The definition of slow query has different conditions in different scenarios, but it is generally defined by the query speed. In fact, the query is very slow, such as the common paging list multi-condition union + sub-query + multi-table association + massive data, common e-commerce platform scenarios. The slow query I have experienced is defined as 2s, and any SQL above 2s is defined as slow.

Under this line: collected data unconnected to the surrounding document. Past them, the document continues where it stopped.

/-- What the entry of an E or E+L register-class or memory-class instruction says of its fields. The column of lfswr.col is a vector
register. (DEDUCED, log 85) -/
def eSpec : Instr → Option (EForm × ESpec)
  | .addE f | .subE f | .mulE f => some (f, intBin f allInt (satNotBits f))
  | .addc f | .subb f =>
    some (f, { intBin f [1, 2, 4, 5] false with c := predDst })
  | .mulhE f => some (f, intBin f [0, 1, 3, 4] false)
  | .mad f => some (f, { intBin f allInt (satNotBits f) with c := anySrc (intWidth f.sub) })
  | .minE f | .maxE f => some (f, intBin f [0, 1, 3, 4, 6, 7, 8, 9] false)
  | .absE f => some (f, intUn f [0, 3, 6, 8] true)
  | .andE f | .orE f | .xorE f | .andnE f | .shlE f | .shrE f | .sarE f | .rolE f => some (f, intBin f allInt false)
  | .notE f => some (f, intUn f allInt false)
  | .clz f | .popc f | .brev f => some (f, intUn f [2, 5] false)
  | .bfe f => some (f, intBin f [0, 1, 3, 4] false)
  | .bfi f => some (f, { intBin f [2, 5] false with c := anySrc (intWidth f.sub) })
  | .sel f => some (f, { intBin f allInt false with c := predSrc })
  | .cmp f => some (f, { intBin f allInt false with
      d := predDst, c := .number, cOk := f.c.code.toNat ≤ 1 ∨ (f.c.code.toNat ≤ 5 ∧ !intIsBits f.sub) })
  | .pand f | .por f | .pxor f => some (f, { d := predDst, a := predSrc, b := predSrc, saMax := 1, sbMax := 1 })
  | .pnot f => some (f, { d := predDst, a := predSrc, saMax := 1 })
  | .movE f =>
    let w := intWidth f.sub
    some (f, { subs := allInt, d := anyDst w,
               a := .operand ([.vec, .scl, .imm, .predAny] ++ (if w = 32 then [.idx] else [])) (widthOf w) })
  | .movlEL f =>
    let w := intWidth f.sub
    some (f, { subs := [2, 5], d := anyDst w, a := .operand [.imm] .one })
  | .lea f => some (f, { subs := [0, 1], d := vsOf 64, a := vsOf 64, b := anySrc 32, c := .number, cOk := f.c.code.toNat ≤ 3 })
  | .cvt f => some (f, cvtSpec f)
  | .pack8 f => some (f, pack8Spec f)
  | .pack4 f => some (f, pack4Spec f)
  | .faddE f | .fsubE f | .fmulE f => some (f, floatBin f 4)
  | .fma f => some (f, { floatBin f 4 with c := anySrc (floatDstWidth f.sub) })
  | .fminE f | .fmaxE f => some (f, floatBin f 0)
  | .fcmp f => some (f, { floatBin f 0 with d := predDst, c := .number, cOk := f.c.code.toNat ≤ 7 })
  | .fclass f => some (f, { floatBin f 0 with d := anyDst 32, b := .unused, sbMax := 0 })
  | .hfma2 f => some (f, { subs := [1, 2], rmMax := 4, d := anyDst 16, a := anySrc 16, b := anySrc 16, c := anySrc 16 })
  | .fdot2 f => some (f, { subs := [1, 2], rmMax := 4, d := anyDst 32, a := anySrc 16, b := anySrc 16, c := anySrc 32 })
  | .frcpE f | .frsqE f | .fexp2E f | .flog2E f | .fsinpiE f | .fcospiE f => some (f, special f [0, 1, 2] 0)
  | .fsqrtE f => some (f, special f [0, 1, 2, 3] 4)
  | .fdivE f => some (f, { special f [0, 1, 2, 3] 4 with b := anySrc (floatWidth f.sub) })
  | .ftwid f => some (f, { d := vsOf 64, a := anySrc 32, b := anySrc 32 })
  | .shflIdx f | .shflXor f | .shflUp f | .shflDown f =>
    let w := if f.sub = 1 then 64 else 32
    some (f, { subs := [0, 1], d := vsOf w, a := vecOf w, b := .operand [.vec, .scl, .imm] .one })
  | .voteAny f | .voteAll f => some (f, { d := predDst, a := predSrc })
  | .voteBallot f => some (f, { d := vsOf 32, a := predSrc })
  | .matchLanes f => some (f, { subs := [0, 1], d := vsOf 32, a := vecOf (if f.sub = 1 then 64 else 32) })
  | .redux f => some (f, { subs := [0, 1, 2, 3, 4, 5, 6, 7, 8, 9, 10, 11, 12], d := vsOf (reduxWidth f.sub), a := vecOf (reduxWidth f.sub) })
  | .scan f => some (f, { subs := [0, 1, 2, 3, 4, 5, 6, 7, 8, 9, 10, 11, 12], d := vecOf (reduxWidth f.sub), a := vecOf (reduxWidth f.sub),
                          b := .operand [.imm] .one, cOk := modeOk f f.b 0 1 })
  | .isect f => some (f, { d := vecOf 64, a := vecOf 32, b := vecOf 32,
                           c := .operand (if f.lit.isSome then [.scl, .imm] else [.scl]) .one })
  | .arrive f => some (f, { a := if f.a.kind = .imm then .operand [.imm] .one else .unused, c := .number, cOk := modeOk f f.a 0 2 })
  | .await f => some (f, { c := .number })
  | .arwait f => some (f, { a := if f.a.kind = .imm then .operand [.imm] .one else .unused, c := .number, cOk := modeOk f f.a 0 1 })
  | .awaitElect f => some (f, { d := predDst, c := .number })
  | .sign f => some (f, { a := .operand [.conv] .one, b := if f.b.kind = .imm then .operand [.imm] .one else .unused,
                          cOk := modeOk f f.b 1 1 })
  | .evpost f => some (f, { d := predDst, a := .operand [.scl, .imm] .one, b := vsOf 64 })
  | .evwait f => some (f, { d := vsOf 64 })
  | .yield f => some (f, {})
  | .gdset f => some (f, { d := .operand [.gslot] .one, a := .operand [.scl, .imm, .predAny] .one })
  | .gdclr f => some (f, { d := .operand [.gslot] .one })
  | .rdsys f => some (f, { d := vsOf (if sysWide f.c.code.toNat then 64 else 32), c := .number })
  | .wrsys f => some (f, { subs := [1], b := .operand [.vec, .scl, .imm] .one, c := .number })
  | .claim f => some (f, { b := .operand [.scl, .imm] .one })
  | .cede f => some (f, { subs := [1], b := .operand [.scl, .imm] .one })
  | .lfsrd f => some (f, { d := vecOf 32, b := if f.c.code = 1 then vecOf 32 else .unused, c := .number, cOk := f.c.code.toNat ≤ 1 })
  | .lfswr f => some (f, { subs := [1], a := if f.c.code = 1 then vecOf 32 else .unused, b := vsOf 32, c := .number,
                           cOk := f.c.code.toNat ≤ 1 })
  | .probe f => some (f, { subs := [1], d := predDst, a := vsOf 64, c := .number, cOk := f.c.code.toNat ≤ 2 })
  | .icinv f => some (f, { subs := [2] })
  | .ld m | .lds m =>
    some (m.e, { subs := [0, 1, 2, 3, 4, 5], d := vsOf (8 * accessBytes m.e.sub), a := baseSpec m.e, b := idxSpec, sbMax := 1 })
  | .st m | .sts m =>
    some (m.e, { subs := [0, 1, 2, 3, 4, 5], a := baseSpec m.e, b := idxSpec,
                 c := .operand [.vec, .scl, .imm] (widthOf (8 * accessBytes m.e.sub)), sbMax := 1 })
  | .movixRead m => some (m.e, { d := vecOf 32, b := idxSpec, cOk := m.e.sa = 0, saMax := 1 })
  | .movixWrite m => some (m.e, { b := idxSpec, c := vsOf 32, cOk := m.e.sa = 1, saMax := 1 })
  | .pf m => some (m.e, { a := baseSpec m.e, b := idxSpec, sbMax := 1 })
  | .fenceAcq m | .fenceRel m | .fenceAr m | .fenceSys m => some (m.e, { eLong := false })
  | .atom min m =>
    let w : OpWidth := if 2 ≤ min.toNat then .pair else .one
    let hasPred := m.e.sub = 7 ∨ m.e.sub = 8 ∨ m.e.sub = 9
    some (m.e, { subs := allInt, d := .operand [.vec] w, a := baseSpec m.e, b := idxSpec,
                 c := if m.e.sub = 7 then .operand [.vec, .scl] (if 2 ≤ min.toNat then .quad else .pair)
                      else .operand [.vec, .scl, .imm] w,
                 saMax := if hasPred then 7 else 0, sbMax := 1 })
  | .red min m =>
    some (m.e, { subs := if min = 0 ∨ min = 2 then [0, 1, 2, 3, 4, 5, 6] else [0, 2, 3, 4, 5, 6],
                 a := baseSpec m.e, b := idxSpec,
                 c := .operand [.vec, .scl, .imm] (if 2 ≤ min.toNat then .pair else .one), sbMax := 1 })
  | _ => none

/-! ## Checks -/

/-- An operand field against what the entry says of it. isDst: a latch bit is never legal there. -/
def opndError (s : OpSpec) (o : Opnd) : Option WfError :=
  match s with
  | .unused => if o = ⟨.vec, 0, false, false⟩ then none else some .operandKind
  | .number => if o.kind = .vec ∧ o.latch = false ∧ o.ind = false then none else some .operandKind
  | .operand acc w =>
    match o.kind with
    | .vec =>
      if !acc.contains .vec then some .operandKind
      else if o.latch then
        (if o.ind then some .indirection else if o.code.toNat ≤ 3 then none else some .operandCode)
      else if o.ind then none
      else if w = .one ∨ o.code.toNat % w.count = 0 then none else some .oddRegister
    | .scl =>
      if !acc.contains .scl then some .operandKind
      else if o.latch then some .operandCode
      else if o.ind then some .indirection
      else if o.code.toNat ≥ 64 then some .operandCode
      else if w = .one ∨ o.code.toNat % w.count = 0 then none else some .oddRegister
    | .imm =>
      if !acc.contains .imm then some .operandKind
      else if o.latch then some .operandCode
      else if o.ind then some .indirection
      else if o.code = 0 then none else some .operandCode
    | .spc =>
      if o.latch then some .operandCode
      else if o.ind then some .indirection
      else
        let n := o.code.toNat
        let ok := (acc.contains .pred && decide (n ≤ 6)) || (acc.contains .predAny && decide (n ≤ 7)) ||
          (acc.contains .idx && decide (8 ≤ n ∧ n ≤ 11)) || (acc.contains .conv && decide (16 ≤ n ∧ n ≤ 31)) ||
          (acc.contains .gslot && decide (32 ≤ n ∧ n ≤ 47))
        if acc.contains .pred || acc.contains .predAny || acc.contains .idx || acc.contains .conv || acc.contains .gslot then
          (if ok then none else some .operandCode)
        else some .operandKind

/-- Whether the destination makes the instruction result-producing (R51): it has a destination of kind 00. -/
def ESpec.produces (s : ESpec) (f : EForm) : Bool :=
  match s.d with
  | .operand _ _ => f.d.kind = .vec
  | _ => false

def Opnd.immCount (o : Opnd) : Nat := if o.kind = .imm then 1 else 0

def EForm.immCount (f : EForm) : Nat := f.a.immCount + f.b.immCount + f.c.immCount

def EForm.indCount (f : EForm) : Bool := f.d.ind || f.a.ind || f.b.ind || f.c.ind

/-- First failing check, in a fixed order. -/
def firstSome : List (Option WfError) → Option WfError
  | [] => none
  | none :: r => firstSome r
  | some e :: _ => some e

def need (ok : Bool) (e : WfError) : Option WfError := if ok then none else some e

/-- The checks of an E or E+L word against its entry. -/
def eError (f : EForm) (s : ESpec) (dispUsed : Bool) : Option WfError :=
  firstSome [
    need (s.subs.contains f.sub.toNat && s.cOk) .unassigned,
    need (f.rm.toNat ≤ s.rmMax) .rounding,
    need (!f.sat || s.sat) .saturation,
    need (!f.w || (s.produces f && f.d.code = 0)) .noWriteBack,
    need (!f.d.latch) .operandCode,
    need (f.d.kind ≠ .imm) .operandKind,
    opndError s.d f.d, opndError s.a f.a, opndError s.b f.b, opndError s.c f.c,
    need (if f.lit.isSome then s.eLong && f.immCount = 1 else (if dispUsed then f.immCount = 0 else f.immCount ≤ 1)) .immediates,
    need (f.indCount || f.xs = 0) .indirection,
    need (f.sa.toNat ≤ s.saMax && f.sb.toNat ≤ s.sbMax) .selector,
    need (dispUsed || f.imm8 = 0 || (f.lit.isNone && f.immCount = 1)) .unusedField]

/-- The checks of the B shape (R47, R68): D is not 124 to 127; W only with D = 0 (every such row produces a result). -/
def bError (w : Bool) (d : BitVec 7) : Option WfError :=
  firstSome [need (d.toNat < 124) .shortDest, need (!w || d = 0) .noWriteBack]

Slow query will not only greatly reduce user experience and consume database and system performance, so, how to solve slow query?
How to optimize
Analysis of SQL
First of all, the SQL structure analysis, related tables, fields, conditions and so on are the key points of analysis, so how to analyze it? For query statements, look at the index first, so the establishment of the index can improve the query efficiency is obvious, such as where, group by, such as whether to use the index, index Settings are generally based on conditions, such as select * from user where age>=20 group by Address, where age and address are both conditions, can be indexed on these two fields. See whether the query field is associated with multiple tables, the foreign key and association relationship of multiple table association, and see the divergence of subqueries. These analyses can be viewed step by step through the SQL execution plan.Copy the code
SQL Execution plan
Here is a brief excerpt of how to analyze SQL using an execution plan
explain select * from user; In the explain result, you can see id, select_type, table, PARTITIONS, type, possible_keys, key, key_len, ref, rows, filtered, and Extra. What do these fields do? What does it mean?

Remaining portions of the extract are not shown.